По счастью, и Андрей Хлобыстин смог выжить в самом эпицентре извержения творческой лавы и теперь как Плиний младший собирает свидетельства, которые имеют огромную ценность и для сегодняшних исследователей, и для потомков. Стиль изложения событий и комментарии имеют несколько тяжеловесный и запутанный характер, но выжившему после катастрофы не так-то просто собраться с мыслями и оглянуться назад без гнева, сожаления, ужаса или стыда.

«Шизореволюция, о которой так долго говорили французы, произошла в одной отдельно взятой стране: в России бессмысленные танцы ознаменовали крушение уровня текста. Благодаря фантастическим переменам и путешествиям мы ощутили, что нет центра и периферии, что всюду жизнь, и интересно не находиться в какой-то „столице“, состоянии, а
перемещаться между ними, быть в путешествии, трансформации, трансе. Нужно признать, что совок задержал наше взросление, отчего с наступлением перемен многие ударились в запоздалое либертинство и всевозможные эксперименты с новыми поколениями веществ, часто стоившие жизни и рассудка. Несчастные истории страстной любви шли волнами, трудно было назвать хоть одну нормальную семью. До сих пор чувствуется инерция тех событий. Все взболталось и перемешалось, Новиков эксплуатировал принцип „перекомпозиции“, а диджеи начали сводить несовместимое, создавая клипы-химеры».

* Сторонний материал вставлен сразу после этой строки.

/-! ### An arrival -/

/-- What the arrival of a request does to the rows of a lane: where it is the lane's, words are asked for (R99, R156). -/
structure RowsAsked (s : State) (L M : Lane) : Prop where
  on : RowsOn s L M
  words : M.wordsRead = L.wordsRead
  asked : M.wordsAsked ≤ L.wordsAsked + 8

theorem RowsAsked.refl (s : State) (L : Lane) : RowsAsked s L L := ⟨RowsOn.refl s L, rfl, Nat.le_add_right _ _⟩

/-- What the arrival of a requester's request does (R156). -/
structure Arrives (r : Requester) (s t : State) : Prop where
  moves : PortMoves s t
  may : s.mayRequest r = true
  fresh : r ∉ s.waiting
  waiting : t.waiting = s.waiting ++ [r]
  last1 : t.arbLast1 = s.arbLast1
  last4 : t.arbLast4 = s.arbLast4
  loader : t.loader = s.loader
  lanes : ∀ l, RowsAsked s (s.lane l) (t.lane l)
  others : ∀ l, r ≠ .composer l → t.lane l = s.lane l
  payload : s.payloadRead.GoesOn (payloadWords s) s t.payloadRead
  payloadWords : t.payloadRead.words = s.payloadRead.words
  payloadKept : r ≠ .unpacker → t.payloadRead = s.payloadRead

/-- A lane composer notes what it asks for in the row it has in hand, which reads memory (R99). -/
theorem rowsAsked_noteAsked {l : LaneId} {s : State} (h : rowRequests s l = true) (n : Nat) :
    RowsAsked s (s.lane l) ((noteAsked (.composer l) n s).lane l) := by
  unfold rowRequests at h
  split at h
  · next m c hrow =>
    have hon : RowOn s c (rowAsks s n c) := rowOn_rowAsks (of_decide_eq_true h) n
    have hwords := rowAsks_words s n c
    have hasked := rowAsks_asked s n c
    have hctx := rowInHand_ctx hrow
    cases m with
    | front =>
      simp only at hctx
      simp only [noteAsked, hrow, lane_modLane]
      refine ⟨⟨?_, CtxOn.refl s _⟩, ?_, ?_⟩
      · rw [hctx]
        exact hon
      · simp only [wordsRead_eq, Lane.total, hctx, Option.map_some, Option.getD_some, hwords]
      · simp only [wordsAsked_eq, Lane.total, hctx, Option.map_some, Option.getD_some]
        omega
    | back =>
      simp only at hctx
      simp only [noteAsked, hrow, lane_modLane]
      refine ⟨⟨CtxOn.refl s _, ?_⟩, ?_, ?_⟩
      · rw [hctx]
        exact hon
      · simp only [wordsRead_eq, Lane.total, hctx, Option.map_some, Option.getD_some, hwords]
      · simp only [wordsAsked_eq, Lane.total, hctx, Option.map_some, Option.getD_some]
        omega
  · cases h

theorem noteAsked_composer (l : LaneId) (n : Nat) (s : State) : ∃ g, noteAsked (.composer l) n s = modLane l g s := by
  simp only [noteAsked]
  split
  · exact ⟨_, rfl⟩
  · exact ⟨_, rfl⟩
  · refine ⟨id, ?_⟩
    simp only [modLane, id, Quad.set_get]

theorem noteAsked_lane_ne {r : Requester} {l : LaneId} (h : r ≠ .composer l) (n : Nat) (s : State) :
    (noteAsked r n s).lane l = s.lane l := by
  cases r with
  | composer k =>
    obtain ⟨g, hg⟩ := noteAsked_composer k n s
    rw [hg, lane_modLane_ne g s fun e => h (congrArg _ e.symm)]
  | _ => rfl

Думаю, «спасибо» за эту книгу скажет автору еще не одно поколение искусствоведов, кураторов и художников.

Павел Крусанов

Андрей Хлобыстин. Шизореволюция (очерки петербургской культуры второй половины ХХ века)

Писать об этой книге мне легко и приятно, поскольку тема ленинградской/петербургской культуры конца ХХ века отдельной линией проходит в моем собственном тексте, который пока в работе. У меня, правда, больше внимания уделено музыке, а у Хлобыстина визуальным искусствам – но все равно это один и тот же историко-культурный феномен, который философ Секацкий назвал асса-культурой, и с его легкой руки термин пошел гулять по устам.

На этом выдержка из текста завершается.